Sunday, December 6, 2009

The Sugarland Express

Sugarland Express (1974)
Directed by
Stephen Spielberg
Written by Steven Spielberg (story) and Hal Barwood (story and screenplay) & Matthew Robbins (story and screenplay)
Starring Goldie Hawn, Ben Johnson, Michael Sachs, William Atherton.
IMDB Entry

Steven Spielberg became a superstar director with Jaws. Fans of his career, of course, remember he got started directing a sequence of the original Night Gallery TV movie, and the TV movie Duel.  Oddly enough, however, his first film seems to get short shrift. The Sugarland Express was not a blockbuster, and was far less action-oriented that the films where Spielberg made his reputation, but it ranks among the best first films by any director.** Yet somehow it gets overlooked when considering his films.

The story begins with Lou Jean Poplin (Goldie Hawn), who visits her husband Clovis (William Atherton) in a halfway house.  Clovis is about to be released from prison in a few weeks.  So Lou Jean breaks him out.  They overpower rookie cop Maxwell Slide, steal his patrol car and, with Slide as their hostage, head toward Sugar Land.** 

The escape as inexplicable and as it is inept, but the trio drive, followed by Captain Harlan Tanner (Ben Johnson) and police from every town they pass through on the way.
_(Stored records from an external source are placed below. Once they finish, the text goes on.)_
/-- R119: nine operations; Z0 and Z1 alone are written. -/
theorem bqCanon_apply (x : F64) (w : Work Bq) :
    bqCanon x w =
      let b := w.regs
      let v := F64.sub (w.nans 3) (F64.sub (w.nans 1) x (F64.mul (w.nans 0) b.b1 b.z0)) (F64.mul (w.nans 2) b.b2 b.z1)
      let y := (F64.add (w.nans 8) (F64.add (w.nans 6) (F64.mul (w.nans 4) b.a0 v) (F64.mul (w.nans 5) b.a1 b.z0))
        (F64.mul (w.nans 7) b.a2 b.z1)).flush
      (y, { w with
        regs := { b with z1 := b.z0.flush, z0 := v.flush }, draws := w.draws + 9
        flags := w.flags ||| nfAny [y, b.z0, v] }) := by
  simp only [bqCanon, calc_bind, calc_pure, regs_apply, rd_apply, fmul_apply, fadd_apply, fsub_apply, out_apply,
    wr_apply, Work.tick]
  simp only [regZ0, regZ1, Work.nan, Work.nans, or_nfAny_cons, nfAny_nil, or_none, nfFlag_flush,
    Nat.add_assoc, Nat.reduceAdd, Nat.add_zero]

/-- R120: nine operations; each sum reads the partial sum of its neighbour before that one is replaced. -/
theorem bqTransDirect_apply (x : F64) (w : Work Bq) :
    bqTransDirect x w =
      let b := w.regs
      let v := F64.add (w.nans 0) x b.z2
      let y := (F64.add (w.nans 2) (F64.mul (w.nans 1) b.a0 v) b.z0).flush
      let z2 := (F64.sub (w.nans 4) b.z3 (F64.mul (w.nans 3) b.b1 v)).flush
      let z3 := ((F64.mul (w.nans 5) b.b2 v).neg).flush
      let z0 := (F64.add (w.nans 7) b.z1 (F64.mul (w.nans 6) b.a1 v)).flush
      let z1 := (F64.mul (w.nans 8) b.a2 v).flush
      (y, { w with
        regs := { b with z2 := z2, z3 := z3, z0 := z0, z1 := z1 }, draws := w.draws + 9
        flags := w.flags ||| nfAny [y, z2, z3, z0, z1] }) := by
  simp only [bqTransDirect, calc_bind, calc_pure, regs_apply, rd_apply, fmul_apply, fadd_apply, fsub_apply, out_apply,
    wr_apply, Work.tick]
  simp only [regZ0, regZ1, regZ2, regZ3, Work.nan, Work.nans, or_nfAny_cons, nfAny_nil, or_none, nfFlag_flush,
    Nat.add_assoc, Nat.reduceAdd, Nat.add_zero]

/-- R121: nine operations; both sums read the flushed output. -/
theorem bqTransCanon_apply (x : F64) (w : Work Bq) :
    bqTransCanon x w =
      let b := w.regs
      let y := (F64.add (w.nans 1) (F64.mul (w.nans 0) b.a0 x) b.z0).flush
      let z0 := (F64.add (w.nans 5) (F64.sub (w.nans 4) (F64.mul (w.nans 2) b.a1 x) (F64.mul (w.nans 3) b.b1 y))
        b.z1).flush
      let z1 := (F64.sub (w.nans 8) (F64.mul (w.nans 6) b.a2 x) (F64.mul (w.nans 7) b.b2 y)).flush
      (y, { w with
        regs := { b with z0 := z0, z1 := z1 }, draws := w.draws + 9, flags := w.flags ||| nfAny [y, z0, z1] }) := by
  simp only [bqTransCanon, calc_bind, calc_pure, regs_apply, rd_apply, fmul_apply, fadd_apply, fsub_apply, out_apply,
    wr_apply, Work.tick]
  simp only [regZ0, regZ1, Work.nan, Work.nans, or_nfAny_cons, nfAny_nil, or_none, nfFlag_flush,
    Nat.add_assoc, Nat.reduceAdd, Nat.add_zero]

/-- The computation of a form (R117). -/
def realization : Form → F64 → Calc Bq F64
  | .direct => bqDirect
  | .canonical => bqCanon
  | .transposedDirect => bqTransDirect
  | .transposedCanonical => bqTransCanon

/-- R117: the realization that FORM selects gives the one data word. -/
theorem ruleProcBq_apply (x : F64) (w : Work Bq) :
    ruleProcBq x w =
      ([bits64 (realization w.regs.form x w).1], (realization w.regs.form x w).2) := by
  simp only [ruleProcBq, calc_bind, regs_apply]
  cases w.regs.form with
  | direct | canonical | transposedDirect | transposedCanonical => rfl

variable {s : State} {x y : F64} {b : Bq} {drawn : Nat} {f : BitVec 4}

/-- `PROC.BQ` with both checks passed runs the rule (R117, R235, R238). -/
theorem exec_procBq_of_valid (hinit : s.bq.init = true) (hzv : s.bq.zv = true) :
    exec (.procBq x) s = .next (s.run slotBq (ruleProcBq x)) := by
  have hexec : exec (.procBq x) s = execProcBq x s := rfl
  simp [hexec, execProcBq, hinit, hzv]

/-- The next state of `PROC.BQ`, from what the realization computes. -/
theorem exec_procBq_of_realization (hinit : s.bq.init = true) (hzv : s.bq.zv = true) {form : Form}
    (hform : s.bq.form = form) (h : realization form x (slotBq.work s) = (y, { slotBq.work s with
      regs := b, draws := drawn, flags := (slotBq.work s).flags ||| f })) :
    exec (.procBq x) s = .next { s with
      bq := b, flt := s.flt ||| f, draws := s.draws.set .bq drawn
      responses := ⟨.ok, [bits64 y]⟩ :: s.responses } := by
  have hwork : (slotBq.work s).regs.form = form := hform
  have hrule : ruleProcBq x (slotBq.work s) = ([bits64 y], { slotBq.work s with
      regs := b, draws := drawn, flags := (slotBq.work s).flags ||| f }) := by
    rw [ruleProcBq_apply, hwork, h]
  rw [exec_procBq_of_valid hinit hzv, run_of_apply hrule]
  rfl

end Realizations

/-- Settles O15: both checks pass and FORM selects R118. -/
theorem procBqDirectForm : Obligations.ProcBqDirectForm := by
  intro x s hinit hzv hform
  exact ⟨_, _, allNaN_nans (slotBq.work s), exec_procBq_of_realization hinit hzv hform (bqDirect_apply x _)⟩

/-- Settles O16: both checks pass and FORM selects R119. -/
theorem procBqCanonicalForm : Obligations.ProcBqCanonicalForm := by
  intro x s hinit hzv hform
  exact ⟨_, _, allNaN_nans (slotBq.work s), exec_procBq_of_realization hinit hzv hform (bqCanon_apply x _)⟩

/-- Settles O17: both checks pass and FORM selects R120. -/
theorem procBqTransposedDirectForm : Obligations.ProcBqTransposedDirectForm := by
  intro x s hinit hzv hform
  exact ⟨_, _, allNaN_nans (slotBq.work s), exec_procBq_of_realization hinit hzv hform (bqTransDirect_apply x _)⟩

/-- Settles O18: both checks pass and FORM selects R121. -/
theorem procBqTransposedCanonicalForm : Obligations.ProcBqTransposedCanonicalForm := by
  intro x s hinit hzv hform
  exact ⟨_, _, allNaN_nans (slotBq.work s), exec_procBq_of_realization hinit hzv hform (bqTransCanon_apply x _)⟩

/-- Settles O20: each of the commands responds and does nothing else, whatever INIT is. -/
theorem parameterAndFaultReadback : Obligations.ParameterAndFaultReadback := by
  intro s
  have hwide : (s.flt.setWidth 64).toNat = s.flt.toNat := BitVec.toNat_setWidth_of_le (by decide)
  exact ⟨rfl, rfl, rfl, rfl, rfl, rfl, rfl, rfl, rfl, _, hwide, rfl⟩

end Sys2Proof.Machine
end

section
/-! PROOFS. O23 and O24, the integrator stages ZLP and ZHP. The gains and the stage step are stated once for both kinds of
stage, as functions of the NaNs of their operations; the rules of the two units then differ in the kind and the slot
only. -/

namespace Sys2Proof.Machine

section Gains

variable {U : Type}
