-- ==== Sys2Proof/Certificates/Slice0/Obligations.lean ====
section
/-! DEFINITION. The statements for the provers. Each docstring says which rule of spec/ it formalises. A clause
that rests on an opcode number the spec has from general knowledge (R100, log entry 10), on one of the spec's own
decisions D<n> (log entry 9) or on a choice of the model (its log entry) says so. -/

open Sys2Proof Sys2Proof.Machine

/-! ### Decoding and encoding -/

/-- R90 to R97: decoding the word of an instruction gives it back, with every operand at every value. -/
def Obligations.DecodeOfEncodeIsTheInstruction : Prop := ∀ i : Instr, decodeWord (encode i) = .ok i

/-- No bit of a word is dropped: an instruction decoded from a word encodes to that word. That the bits R98 says are
ignored are kept in the instruction, so that they come back, is the model's choice (log entry 8); no rule says it. -/
def Obligations.EncodeOfDecodeIsTheWord : Prop := ∀ (w : Word) (i : Instr), decodeWord w = .ok i → encode i = w

/-- R96: the two-level decoder agrees with the table of masks and matches: a word decodes to an instruction
exactly if it matches some row, to an instruction of that row, and it matches no second row. -/
def Obligations.DecoderAgreesWithTheTable : Prop :=
  (∀ (w : Word) (i : Instr), decodeWord w = .ok i → w &&& i.row.1 = i.row.2) ∧
  (∀ (w : Word) (j : Instr), w &&& j.row.1 = j.row.2 → ∃ i, decodeWord w = .ok i ∧ i.row = j.row)

/-- R101, R102: the unrecognised words, family by family; every word of the other families is an instruction. -/
def Obligations.UnrecognisedWordsAreThose : Prop :=
  ∀ w : Word, (∃ r, decodeWord w = .error r) ↔
    (family w = 0x0#4 ∧ fieldNN w ∉ [0xE0#8, 0xEE#8]) ∨
    (family w = 0x8#4 ∧ fieldN w ∉ [0x0#4, 0x1#4, 0x2#4, 0x3#4, 0x4#4, 0x5#4, 0x6#4, 0x7#4, 0xE#4]) ∨
    (family w = 0xE#4 ∧ fieldNN w ∉ [0x9E#8, 0xA1#8]) ∨
    (family w = 0xF#4 ∧ fieldNN w ∉ [0x07#8, 0x0A#8, 0x15#8, 0x18#8, 0x1E#8, 0x29#8, 0x33#8, 0x55#8, 0x65#8])

/-- Words written out from the encodings of R96, one of each of the sixteen families, decode to the instructions they
stand for: a sanity statement (spec/95_test_vectors.md E1 to E17, S10; numbers from general knowledge, log entry 10). -/
def Obligations.WordsOfEveryFamilyDecode : Prop :=
  decodeWord 0x00E0#16 = .ok (.cls 0) ∧ decodeWord 0x1ABC#16 = .ok (.jp 0xABC) ∧
  decodeWord 0x2345#16 = .ok (.call 0x345) ∧ decodeWord 0x3A42#16 = .ok (.seImm 0xA 0x42) ∧
  decodeWord 0x4A42#16 = .ok (.sneImm 0xA 0x42) ∧ decodeWord 0x5120#16 = .ok (.seReg 1 2 0) ∧
  decodeWord 0x6005#16 = .ok (.ldImm 0 5) ∧ decodeWord 0x7005#16 = .ok (.addImm 0 5) ∧
  decodeWord 0x8125#16 = .ok (.subVxVy 1 2) ∧ decodeWord 0x9120#16 = .ok (.sneReg 1 2 0) ∧
  decodeWord 0xA21A#16 = .ok (.ldI 0x21A) ∧ decodeWord 0xB300#16 = .ok (.jpV0 0x300) ∧
  decodeWord 0xC10F#16 = .ok (.rnd 1 0x0F) ∧ decodeWord 0xD342#16 = .ok (.drw 3 4 2) ∧
  decodeWord 0xE1A1#16 = .ok (.sknp 1) ∧ decodeWord 0xF155#16 = .ok (.store 1)

/-! ### Registers and memory -/

/-- R20: a register holds what was last written to it, VF among them: none is hardwired, none is another, and none is
a byte of memory. -/
def Obligations.RegistersHoldWhatWasLastWritten : Prop :=
  ∀ (s : State) (x y : Nibble) (b : Byte) (a : Nat) (bs : List Byte),
    (s.setReg x b).reg y = (if y = x then b else s.reg y) ∧
    (∀ a', (s.setReg x b).readByte a' = s.readByte a') ∧ (s.writeBytes a bs).reg y = s.reg y

/-- R60: a write changes one byte and nothing else, and writing the value a byte already holds changes nothing (in
the canonical form every step keeps). -/
def Obligations.MemoryWritesChangeOneByte : Prop :=
  ∀ (s : State) (a : Nat) (b : Byte), a < 4096 →
    (s.writeBytes a [b]).readByte a = b ∧ (∀ a', a' ≠ a → (s.writeBytes a [b]).readByte a' = s.readByte a') ∧
    { s.writeBytes a [b] with mem := s.mem } = s ∧
    (Memory.wf s.mem = true → s.writeBytes a [s.readByte a] = s)

/-- R249: the BCD converter. -/
def Obligations.BcdGivesTheDecimalDigits : Prop :=
  ∀ v : Byte, ∃ h t o : Byte, bcd v = [h, t, o] ∧ v.toNat = 100 * h.toNat + 10 * t.toNat + o.toNat ∧
    h.toNat ≤ 2 ∧ t.toNat ≤ 9 ∧ o.toNat ≤ 9

/-! ### One step -/

/-- R120 to R123, R129: when the host's next operation is a Step, no fatal condition is latched, the two bytes at
pc are memory and decode to an instruction, the step is exec of it. What the step adds around exec: the operation
is taken off the host's list, and the time for a ROM load is over (log entries 3 and 5). -/
def Obligations.StepRunsTheDecodedInstruction : Prop :=
  ∀ (s : State) (i : Instr), s.takeOp.1 = .step → s.fatalCause = .none → s.pc.toNat ≤ 4094 →
    decodeWord (BitVec.ofNat 16 ((s.readByte s.pc.toNat).toNat * 256 + (s.readByte (s.pc.toNat + 1)).toNat)) = .ok i →
    step s = exec i s.takeOp.2.closeLoad

/-- R305 (the form of the report is the spec's decision D22): a word that is no instruction is reported with its
address, pc goes on by 2, nothing else changes, and the engine is not halted. -/
def Obligations.UnrecognisedWordIsReportedAndSkipped : Prop :=
  ∀ s : State, s.fatalCause = .none → s.pc.toNat ≤ 4094 → (∃ r, decodeWord s.fetchWord = .error r) →
    ∃ t, cycle s = .next t ∧ t.reportWord = s.fetchWord ∧ t.reportAddr = s.pc ∧
      t.reportCount = s.reportCount + 1 ∧ t.pc.toNat = (s.pc.toNat + 2) % 65536 ∧ t.status = .unrecognised ∧
      SameRegsBut [] s t ∧ t.idx = s.idx ∧ SameMemory s t ∧ SameStack s t ∧ SameTimers s t ∧ SameScreen s t ∧
      t.fatalCause = .none ∧ t.faultPc = s.faultPc ∧ t.faultWord = s.faultWord ∧ t.faultAddr = s.faultAddr ∧
      SameHost s t

/-- R121, R303 (the latches are the spec's decision D15): a fetch that needs an address above 4095 takes FETCH_OOB
before anything is read; there is no word, and fault_addr is the first address that is not memory. -/
def Obligations.FetchOutsideMemoryIsFatal : Prop :=
  ∀ s : State, s.fatalCause = .none → s.pc.toNat + 1 > 4095 →
    ∃ t, cycle s = .next t ∧ TookFatal .fetchOob 0#16 (max s.pc.toNat 4096) s t

/-- R127, R315 (the spec's decision D14): while a fatal condition is latched every Step changes nothing and answers
FATAL, and no operation of the host but reset leaves the halted state. -/
def Obligations.HaltedUntilReset : Prop :=
  ∀ s : State, s.fatalCause ≠ .none →
    (∃ t, cycle s = .next t ∧ t.status = .fatal ∧ { t with status := s.status } = s) ∧
    (∀ (op : HostOp) (t : State), perform op s = .next t → t.fatalCause = s.fatalCause ∨ op = .reset) ∧
    (∃ t, perform .reset s = .next t ∧ t.fatalCause = .none)

/-- R120, R132, R308, R317: a cycle always ends with a next state: no instruction of any form stops the machine, and
the engine has no fault or refusal of its own. -/
def Obligations.EveryCycleEndsInANextState : Prop :=
  (∀ (i : Instr) (s : State), ∃ t, exec i s = .next t) ∧ (∀ s : State, ∃ t, cycle s = .next t)

/-! ### Family 0x0, jumps, calls and skips -/

/-- R140 (the low byte E0 is the source's; that bits 11:8 are ignored is the spec's decision D11): CLS. -/
def Obligations.ClsClearsEveryPixel : Prop :=
  EncodedAs 0xF0FF#16 0x00E0#16 (fun w => .cls (fieldX w)) ∧
  ∀ (u : Nibble) (s : State), ∃ t, exec (.cls u) s = .next t ∧
    (∀ r c, t.fb.pixel r c = false) ∧ t.drawPending = true ∧ Advanced s t ∧
    SameRegsBut [] s t ∧ t.idx = s.idx ∧ SameMemory s t ∧ SameStack s t ∧ SameTimers s t ∧ SameLatches s t ∧
    SameHost s t

/-- R141 (the low byte EE is from general knowledge; the stack layout is the spec's decision D13): RET takes the newest
entry as pc and adds nothing to it; the slot keeps its contents. With SP = 0 it is STACK_UNDERFLOW (R302). -/
def Obligations.RetPopsOrUnderflows : Prop :=
  EncodedAs 0xF0FF#16 0x00EE#16 (fun w => .ret (fieldX w)) ∧
  (∀ (u : Nibble) (s : State) (h : 0 < s.sp.val), ∃ t, exec (.ret u) s = .next t ∧
    t.pc = s.stack[s.sp.val - 1] ∧ t.sp.val = s.sp.val - 1 ∧ t.stack = s.stack ∧ t.status = .done ∧
    SameRegsBut [] s t ∧ t.idx = s.idx ∧ SameMemory s t ∧ SameTimers s t ∧ SameScreen s t ∧ SameLatches s t ∧
    SameHost s t) ∧
  (∀ (u : Nibble) (s : State), s.sp.val = 0 → ∃ t, exec (.ret u) s = .next t ∧
    TookFatal .stackUnderflow (encode (.ret u)) 0 s t)
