-- ==== Sys2Proof/Laws/Memory.lean ====
section
/-! SUPPORT. Main memory: a read after a write, every other byte kept, and the canonical form kept by every
operation. -/

namespace Sys2Proof.Machine

theorem Memory.listed_erase (m : Memory) (a a' : Nat) :
    Memory.listed (Memory.erase m a) a' = if a' = a then none else Memory.listed m a' := by
  induction m with
  | nil => simp [Memory.erase, Memory.listed]
  | cons c rest ih =>
    obtain ⟨k, b⟩ := c
    unfold Memory.erase at ih ⊢
    by_cases hk : k = a
    · subst hk; by_cases h : a' = k <;> simp_all [Memory.listed]
    · by_cases h : a' = k <;> simp_all [Memory.listed]

theorem Memory.listed_insert (m : Memory) (a a' : Nat) (b : Byte) (hm : Memory.listed m a = none) :
    Memory.listed (Memory.insert m a b) a' = if a' = a then some b else Memory.listed m a' := by
  induction m with
  | nil => simp [Memory.insert, Memory.listed]
  | cons c rest ih =>
    obtain ⟨k, d⟩ := c
    have hk : a ≠ k := by intro h; simp [Memory.listed, h] at hm
    simp only [Memory.listed, if_neg hk] at hm
    unfold Memory.insert
    split
    · simp [Memory.listed]
    · simp only [Memory.listed, ih hm]
      by_cases h1 : a' = k
      · rw [if_pos h1, if_pos h1, if_neg (by omega)]
      · simp [h1]

/-- A read after a write: the byte written at its address, every other byte as before (R60, R75). -/
theorem Memory.read_write (m : Memory) (a a' : Nat) (b : Byte) :
    Memory.read (Memory.write m a b) a' = if a' = a then b else Memory.read m a' := by
  unfold Memory.write Memory.read
  split
  · rename_i hb; rw [Memory.listed_erase]; split <;> simp_all
  · rw [Memory.listed_insert _ _ _ _ (by simp [Memory.listed_erase]), Memory.listed_erase]
    split <;> simp_all

/-- Bytes written at consecutive addresses are read there, every other byte as before (R65). -/
theorem Memory.read_writeBytes (m : Memory) (a a' : Nat) (bs : List Byte) :
    Memory.read (Memory.writeBytes m a bs) a' =
      if h : a ≤ a' ∧ a' < a + bs.length then bs[a' - a]'(by omega) else Memory.read m a' := by
  induction bs generalizing m a with
  | nil => simp only [Memory.writeBytes, List.length_nil]; rw [dif_neg (by omega)]
  | cons b bs ih =>
    rw [Memory.writeBytes, ih, Memory.read_write]
    simp only [List.length_cons]
    by_cases h : a' = a
    · subst h; rw [dif_neg (by omega), if_pos rfl, dif_pos (by omega)]; simp
    · by_cases h2 : a + 1 ≤ a' ∧ a' < a + 1 + bs.length
      · rw [dif_pos h2, dif_pos (by omega)]
        obtain ⟨d, hd⟩ : ∃ d, a' - a = d + 1 := ⟨a' - a - 1, by omega⟩
        simp only [hd, List.getElem_cons_succ, show a' - (a + 1) = d by omega]
      · rw [dif_neg h2, if_neg h, dif_neg (by omega)]

@[simp] theorem Memory.length_readBytes (m : Memory) (a n : Nat) : (Memory.readBytes m a n).length = n := by
  induction n generalizing a with
  | zero => rfl
  | succ n ih => simp [Memory.readBytes, ih]

/-- The k-th of the bytes read is the byte at the k-th address (R62, R65). -/
theorem Memory.getElem_readBytes (m : Memory) (a n k : Nat) (h : k < (Memory.readBytes m a n).length) :
    (Memory.readBytes m a n)[k] = Memory.read m (a + k) := by
  induction n generalizing a k with
  | zero => simp at h
  | succ n ih =>
    cases k with
    | zero => simp [Memory.readBytes]
    | succ k =>
      simp only [Memory.readBytes, List.getElem_cons_succ]
      rw [ih]; congr 1; omega

theorem Memory.wfFrom_mono {lo lo' : Nat} (h : lo' ≤ lo) {m : Memory} (hm : Memory.wfFrom lo m = true) :
    Memory.wfFrom lo' m = true := by
  cases m with
  | nil => rfl
  | cons c rest => simp_all [Memory.wfFrom]; omega

theorem Memory.wfFrom_erase {lo : Nat} (m : Memory) (a : Nat) (hm : Memory.wfFrom lo m = true) :
    Memory.wfFrom lo (Memory.erase m a) = true := by
  induction m generalizing lo with
  | nil => rfl
  | cons c rest ih =>
    obtain ⟨k, b⟩ := c
    simp only [Memory.wfFrom, Bool.and_eq_true, decide_eq_true_eq] at hm
    have hr := ih hm.2
    unfold Memory.erase at hr ⊢
    by_cases hk : k = a
    · simp only [List.filter_cons, hk, bne_self_eq_false, Bool.false_eq_true, if_false]
      exact Memory.wfFrom_mono (by omega) hr
    · simp [hk, Memory.wfFrom, hm, hr]

theorem Memory.wfFrom_insert {lo : Nat} (m : Memory) (a : Nat) (b : Byte) (hm : Memory.wfFrom lo m = true)
    (hlo : lo ≤ a) (ha : a < Config.memSize) (hb : b ≠ Memory.initial a) (hl : Memory.listed m a = none) :
    Memory.wfFrom lo (Memory.insert m a b) = true := by
  induction m generalizing lo with
  | nil => simp [Memory.insert, Memory.wfFrom, *]
  | cons c rest ih =>
    obtain ⟨k, d⟩ := c
    have hk : a ≠ k := by intro h; simp [Memory.listed, h] at hl
    simp only [Memory.listed, if_neg hk] at hl
    simp only [Memory.wfFrom, Bool.and_eq_true, decide_eq_true_eq] at hm
    unfold Memory.insert
    split
    · simp [Memory.wfFrom, hlo, ha, hb, hm]; omega
    · simp [Memory.wfFrom, hm, ih hm.2 (by omega) hl]

/-- A write inside memory keeps the canonical form. -/
theorem Memory.wf_write (m : Memory) (a : Nat) (b : Byte) (hm : Memory.wf m = true) (ha : a < Config.memSize) :
    Memory.wf (Memory.write m a b) = true := by
  unfold Memory.write
  split
  · exact Memory.wfFrom_erase m a hm
  · exact Memory.wfFrom_insert _ a b (Memory.wfFrom_erase m a hm) (Nat.zero_le a) ha ‹_›
      (by simp [Memory.listed_erase])

/-- Writes inside memory keep the canonical form. -/
theorem Memory.wf_writeBytes (m : Memory) (a : Nat) (bs : List Byte) (hm : Memory.wf m = true)
    (ha : a + bs.length ≤ Config.memSize) : Memory.wf (Memory.writeBytes m a bs) = true := by
  induction bs generalizing m a with
  | nil => exact hm
  | cons b bs ih =>
    simp only [List.length_cons] at ha
    exact ih _ _ (Memory.wf_write m a b hm (by omega)) (by omega)

/-- An address below everything listed is not listed. -/
theorem Memory.listed_of_lt {lo a : Nat} (m : Memory) (hm : Memory.wfFrom lo m = true) (ha : a < lo) :
    Memory.listed m a = none := by
  induction m generalizing lo with
  | nil => rfl
  | cons c rest ih =>
    obtain ⟨k, b⟩ := c
    simp only [Memory.wfFrom, Bool.and_eq_true, decide_eq_true_iff] at hm
    rw [Memory.listed, if_neg (by omega), ih hm.2 (by omega)]

/-- In canonical form equal memories are equal lists. -/
theorem Memory.eq_of_read_eq {lo lo' : Nat} (m m' : Memory) (hm : Memory.wfFrom lo m = true)
    (hm' : Memory.wfFrom lo' m' = true) (h : ∀ a, Memory.read m a = Memory.read m' a) : m = m' := by
  induction m generalizing lo lo' m' with
  | nil =>
    cases m' with
    | nil => rfl
    | cons c rest =>
      have hc := h c.1
      simp only [Memory.wfFrom, Bool.and_eq_true, decide_eq_true_iff] at hm'
      simp [Memory.read, Memory.listed] at hc
      exact absurd hc.symm hm'.1.2
  | cons c rest ih =>
    obtain ⟨k, b⟩ := c
    simp only [Memory.wfFrom, Bool.and_eq_true, decide_eq_true_iff] at hm
    have hk := h k
    cases m' with
    | nil => simp [Memory.read, Memory.listed] at hk; exact absurd hk hm.1.2
    | cons c' rest' =>
      obtain ⟨k', b'⟩ := c'
      simp only [Memory.wfFrom, Bool.and_eq_true, decide_eq_true_iff] at hm'
      have hk' := h k'
      have none_of_lt {a : Nat} (ha : a ≤ k) : Memory.listed rest a = none := Memory.listed_of_lt rest hm.2 (by omega)
      have none_of_lt' {a : Nat} (ha : a ≤ k') : Memory.listed rest' a = none :=
        Memory.listed_of_lt rest' hm'.2 (by omega)
      rcases Nat.lt_trichotomy k k' with hlt | rfl | hlt
      · simp [Memory.read, Memory.listed, Nat.ne_of_lt hlt, none_of_lt' (Nat.le_of_lt hlt)] at hk
        exact absurd hk hm.1.2
      · simp [Memory.read, Memory.listed] at hk
        rw [hk, ih rest' hm.2 hm'.2]
        intro a
        by_cases ha : a = k
        · rw [ha, Memory.read, Memory.read, none_of_lt le_rfl, none_of_lt' le_rfl]
        · simpa [Memory.read, Memory.listed, ha] using h a
      · simp [Memory.read, Memory.listed, Nat.ne_of_lt hlt, none_of_lt (Nat.le_of_lt hlt)] at hk'
        exact absurd hk'.symm hm'.1.2

end Sys2Proof.Machine
end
We learn the reason for all this early on.  Lou Jean's baby had been in a foster home and they were preparing to adopt him.  Lou Jean will do anything to stop this.  The result is a long low-speed chase.  Indeed, the lasting image of the film is watching the police car carrying them driving across the Texas landscape, following by an ever-growing parade of cop cars waiting for a chance to stop Lou Jean.  She becomes something of a folk hero -- a woman fighting for her child -- and a celebrity.

Chaos on the road

This is one of Goldie Hawn's best roles (she thinks so).  She manages to wring a lot out of the role, being both charming and also more serious in purpose than in many of her films.  Ben Johnson is also quite good as a man who is trying to find a peaceful solution to a situation that is spiraling out of control.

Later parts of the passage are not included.